This difference in tone continues throughout the books. “Liar’s Poker” focuses on the absurdity of the bond market and the events that unfold around it. Lewis is not necessarily condemning what goes on, and he is not really that worried about the “victims” of Salomon traders like the Human Piranha. Instead, Lewis is mainly struck by the absurdity of his ability to make an extraordinary amount of money selling bonds. As he writes in the preface about bond sales in the 1980s:
Never before have so many unskilled workers made so much money in so little time as we did this decade in New York and London. There has never before been such a fantastic exception to the rule of the marketplace that one takes out no more than one puts in. . . . What happened was a rare and amazing glitch in the fairly predictable history of getting and spending.
Of course, Lewis’s book is the tale of the dramatic events that rocked Salomon Brothers. But the banality and greed of the firm’s leaders bring the firm to its knees; those who cause the problems are the ones who suffer. In the end, it becomes a farce.
“FIASCO,” on the other hand, is the story of an insider exposing the corruption he finds in an otherwise successful organization. And Partnoy pulls no punches. One might expect a future professor to be circumspect in his criticisms, to have more of a healthy respect for the market. But as Partnoy notes early on, his story is about “how Wall Street has made, and continues to make, huge amounts of money on derivatives by trickery and deceit.” (p. 30) The theme of “FIASCO” is that Wall Street generally, and derivative trading particularly, is a rigged game. And the losers are people whose money is being invested on their behalf – folks whose savings sit in pension funds, mutual funds, even banks. “FIASCO” is not a bemused stroll through some crazy situations; it is an indictment and a warning.

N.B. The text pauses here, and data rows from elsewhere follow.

/-- Dispatch of one ready task: its checks, else its run on the unit. No unit: nothing happens. -/
def startTask (s : State) (cn task : Nat) (pick : Unit → Option UnitId) : State :=
  match s.ctx? cn with
  | none => s
  | some c =>
    match c.epoch with
    | none => s
    | some e =>
      match NMap.get? e.tasks task with
      | none => s
      | some t =>
        match dispatchCheck s cn c t.desc with
        | some f => taskFault s cn t.die f task 0xFFFFFFFF
        | none =>
          match pick () with
          | none => s
          | some u =>
            match readTable s cn c t.desc with
            | .error f => taskFault s cn t.die f task 0xFFFFFFFF
            | .ok table =>
              let e' := { e with tasks := NMap.set e.tasks task { t with status := .running, unit := some u } }
              let r := startRun cn task e.attempt e.bind t table
              let s := (s.setCtx cn { c with epoch := some e' }).setRun u r
              if tKind t.desc = 3 ∧ frOp (frameRecord s r c) = 2 then takeBound s cn (frStream (frameRecord s r c)) else s

/-! ### Order of dispatch (R118, R359) -/

/-- A ready task of some context: context, task, record. -/
abbrev Cand := Nat × Nat × TaskRec

/-- Ready tasks of a kind that a die, or an engine for video tasks, dispatches. -/
def candidates (s : State) (die : Nat) (k : UnitKind) (idx : Nat) : List Cand :=
  s.ctxs.flatMap (fun p =>
    let c := p.2
    match c.epoch with
    | none => []
    | some e =>
      if !c.canRun || c.stopped || e.phase != .open || ((k == .cluster || k == .pipeline) && s.power.tenantHold.contains c.tenant) then [] else
      (e.tasks.filter (fun t => t.2.status == .ready && taskKind t.2.desc == k &&
        (match k with
         | .video => s.order == .half || engineUnit (frameEngine s c (match readNat s p.1 c (tProg t.2.desc) 128 with
            | .ok n => n
            | .error _ => 0)) == ({ die := die, kind := .video, idx := idx } : UnitId)
         | _ => t.2.die == die))).map (fun t => (p.1, t.1, t.2)))

/-- Ready first, the lower index on a tie. DEDUCED: log entry 31. -/
def oldest (l : List Cand) : Option Cand := argMin (fun x => x.2.2.readySeq * 2 ^ 21 + x.2.1) l

def drrKey (die : Nat) (k : UnitKind) (idx cls : Nat) : Nat := ((die * 4 + k.ix) * 16 + idx) * 4 + cls

def Drr.fresh : Drr := { cur := 256, credit := [] }

/-- The next turn of the deficit round robin: the current context while it has credit, else the next one, with its weight added.
DEDUCED: log entry 30. -/
def drrTurn (s : State) (d : Drr) (ready : List Nat) : Option (Drr × Nat) :=
  if ready.contains d.cur ∧ 1 ≤ NMap.getD d.credit d.cur 0 then some (d, d.cur)
  else
    match (match ready.find? (fun c => decide (d.cur < c)) with
      | some c => some c
      | none => ready.head?) with
    | none => none
    | some c =>
      let w := match s.ctx? c with
        | some x => max 1 x.weight
        | none => 1
      some ({ cur := c, credit := NMap.set d.credit c (NMap.getD d.credit c 0 + w) }, c)

/-- One dispatch is charged; a context with nothing more ready in the class loses its credit. DEDUCED: log entry 30. -/
def drrCharge (d : Drr) (cn : Nat) (more : Bool) : Drr :=
  { d with credit := if more then NMap.set d.credit cn (NMap.getD d.credit cn 0 - 1) else NMap.erase d.credit cn }

/-- Dies whose units a task with HOME = 31 may use (R117, R272). -/
def otherDies (s : State) : List Nat := (rangeFrom 0 24).filter (fun d => !(dieGone s d))

/-- A task that could be dispatched now: it fails a check, or a unit is free for it. -/
def placeable (s : State) (die : Nat) (k : UnitKind) (idx : Nat) (x : Cand) : Bool :=
  match s.ctx? x.1 with
  | none => false
  | some c =>
    match c.epoch with
    | none => false
    | some e =>
      (dispatchCheck s x.1 c x.2.2.desc).isSome ||
        (match k with
         | .video => unitReady s { die := die, kind := .video, idx := idx }
         | _ => (freeUnitOn s die k (avoided e x.2.1)).isSome ||
            (tHome x.2.2.desc == 31 && (freeUnitIn s k (avoided e x.2.1) (otherDies s)).isSome))

/-- The unit a task takes on its own die; a task with HOME = 31 runs on any die. -/
def pickUnit (s : State) (die : Nat) (k : UnitKind) (idx : Nat) (x : Cand) : Option UnitId :=
  match (s.ctx? x.1).bind (fun c => c.epoch) with
  | none => none
  | some e =>
    match k with
    | .video => if unitReady s { die := die, kind := .video, idx := idx } then some { die := die, kind := .video, idx := idx } else none
    | _ => freeUnitIn s k (avoided e x.2.1) (die :: (if tHome x.2.2.desc = 31 then otherDies s else []))

/-- One dispatch of a die and kind: class by class, contexts by deficit round robin, the oldest task of the context. DEDUCED: log entry 30. -/
def dispatchOne (s : State) (die : Nat) (k : UnitKind) (idx : Nat) : Option State :=
  let all := (candidates s die k idx).filter (placeable s die k idx)
  match argMin (fun x => x.2.2.cls) all with
  | none => none
  | some top =>
    let cls := top.2.2.cls
    let now := all.filter (fun x => x.2.2.cls == cls)
    let key := drrKey die k idx cls
    match drrTurn s (NMap.getD s.drr key Drr.fresh) (dedup (now.map (·.1))) with
    | none => none
    | some (d, cn) =>
      match oldest (now.filter (fun x => x.1 == cn)) with
      | none => none
      | some x =>
        let s' : State := { s with drr := NMap.set s.drr key (drrCharge d cn (decide (1 < (now.filter (fun x => x.1 == cn)).length))) }
        some (startTask s' cn x.2.1 (fun _ => pickUnit s' die k idx x))

/-- A ready task is dispatched; for the video engines of an I/O die, the lower engine goes first. -/
def execTaskDispatch (die : Nat) (kind : UnitKind) (s : State) : Res :=
  match kind with
  | .video =>
    match dispatchOne s die .video 0 with
    | some s => .next s
    | none => .next ((dispatchOne s die .video 1).getD s)
  | k => .next ((dispatchOne s die k 0).getD s)

/-- Dies one Tradewind hop away that placement uses, the lowest physical number first (R117, R272). -/
def neighbours (s : State) (die : Nat) : List Nat := (otherDies s).filter (fun d => hops die d == 1)

/-- The unit a task that has waited takes: one of a die one hop away, or, after a watch expiry, the unit it expired on last of all
(R117, R373). DEDUCED: log entry 34. -/
def waitedUnit (s : State) (e : Epoch) (task die : Nat) (k : UnitKind) : Option UnitId :=
  match freeUnitIn s k (avoided e task) (neighbours s die) with
  | some u => some u
  | none => freeUnitIn s k [] (die :: neighbours s die)

/-- A ready task of a higher class waits for a unit of the kind on one of the two dies (R119). DEDUCED: log entry 34. -/
def higherWaits (s : State) (k : UnitKind) (cls d1 d2 : Nat) : Bool :=
  (candidates s d1 k 0 ++ candidates s d2 k 0).any (fun x => decide (x.2.2.cls < cls))

/-- After 8,192 cycles without a unit of its own die, a task may run one hop away: the oldest of its context in its class, when no
ready task of a higher class wants the unit, and its context is charged (R117 to R119). DEDUCED: log entry 34. -/
def execDispatchNeighbour (ctx task : Nat) (s : State) : Res :=
  match s.ctx? ctx with
  | none => .next s
  | some c =>
    match c.epoch with
    | none => .next s
    | some e =>
      match NMap.get? e.tasks task with
      | none => .next s
      | some t =>
        let k := taskKind t.desc
        let mine := (candidates s t.die k 0).filter (fun x => x.1 == ctx && x.2.2.cls == t.cls)
        if k == .video || (oldest mine).map (·.2.1) != some task || (freeUnitOn s t.die k (avoided e task)).isSome then .next s else
        match waitedUnit s e task t.die k with
        | none => .next s
        | some u =>
          if higherWaits s k t.cls t.die u.die then .next s else
          let key := drrKey t.die k 0 t.cls
          match drrTurn s (NMap.getD s.drr key Drr.fresh) [ctx] with
          | none => .next s
          | some (d, _) =>
            .next (startTask { s with drr := NMap.set s.drr key (drrCharge d ctx (decide (1 < mine.length))) } ctx task (fun _ => some u))

/-! ### Completion (R55, R108, R109) -/

/-- The completion-array record of a completed task. -/
def doneRecord (r : Run) (demoted : Bool) : Nat :=
  1 + r.astat.toNat * 2 ^ 32 + r.user.toNat * 2 ^ 64 + b2n r.tbw * 2 ^ 96 + b2n demoted * 2 ^ 97

/-- A dependence of an admitted task is met. -/
def TaskRec.release (t : TaskRec) (seq : Nat) : TaskRec :=
  if t.status = .waiting ∧ tBnd t.desc = false then
    let t' := { t with deps := t.deps - 1 }
    if t'.deps = 0 then t'.ready seq else t'
  else t

/-- One decrement: in the task slot, or in PEND of a task not yet admitted; an index beyond the array is ignored (R109, R111).
DEDUCED: log entry 38. -/
def decrement (s : State) (cn i : Nat) : X State :=
  match s.ctx? cn with
  | none => .ok s
  | some c =>
    match c.epoch with
    | none => .ok s
    | some e =>
      if e.count ≤ i then .ok s
      else if i < e.next then
        .ok (s.setCtx cn { c with epoch := some { e with tasks := NMap.modify e.tasks i (fun t => t.release e.readyCount) } })
      else
        match readNat s cn c (e.carr + 16 * i) 4 with
        | .error f => .error f
        | .ok n => taskWrite s cn (e.carr + 16 * i) (toBytes 4 (setField n 21 8 (min 16383 (recPend n + 1))))

/-- The task as completed, with its flags. -/
def TaskRec.finish (t : TaskRec) (r : Run) : TaskRec := { t with status := .done, astat := r.astat, user := r.user, tbw := r.tbw }

/-- Step 1 of a boundary when the last task completes, by HALT if it is the BND task: the staged request is taken (R114, R131). -/
def takeRequest (c : Ctx) (e : Epoch) (r : Run) : Ctx :=
  if tasksDone e = e.count ∧ r.phase ≠ .handing then c.takeStaged else c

The warning still applies today. I found it telling that in the 1998 postscript, Frank notes that “I have expected the stock market to crash every year since 1995.” (p. 253) Critics will find it funny that he thus missed perhaps the biggest stock market boom in our history. Supporters will note that that boom was subsequently shown to be “irrational exuberance.” Or perhaps fraudulently-induced exuberance. Derivatives have played a critical role in many of the biggest financial crises of the past decade, such as the Long-Term Capital Management meltdown, the Enron scandal, and the many recent hits delivered by the subprime market. But it seems to me that derivatives still seem mostly innocuous to the public. Even Victor Niederhoffer has returned, as this New Yorker article demonstrates. (I’d be interested in hearing what Frank thinks of that piece, given his extended discussion of Niederhoffer in the 1998 postscript.)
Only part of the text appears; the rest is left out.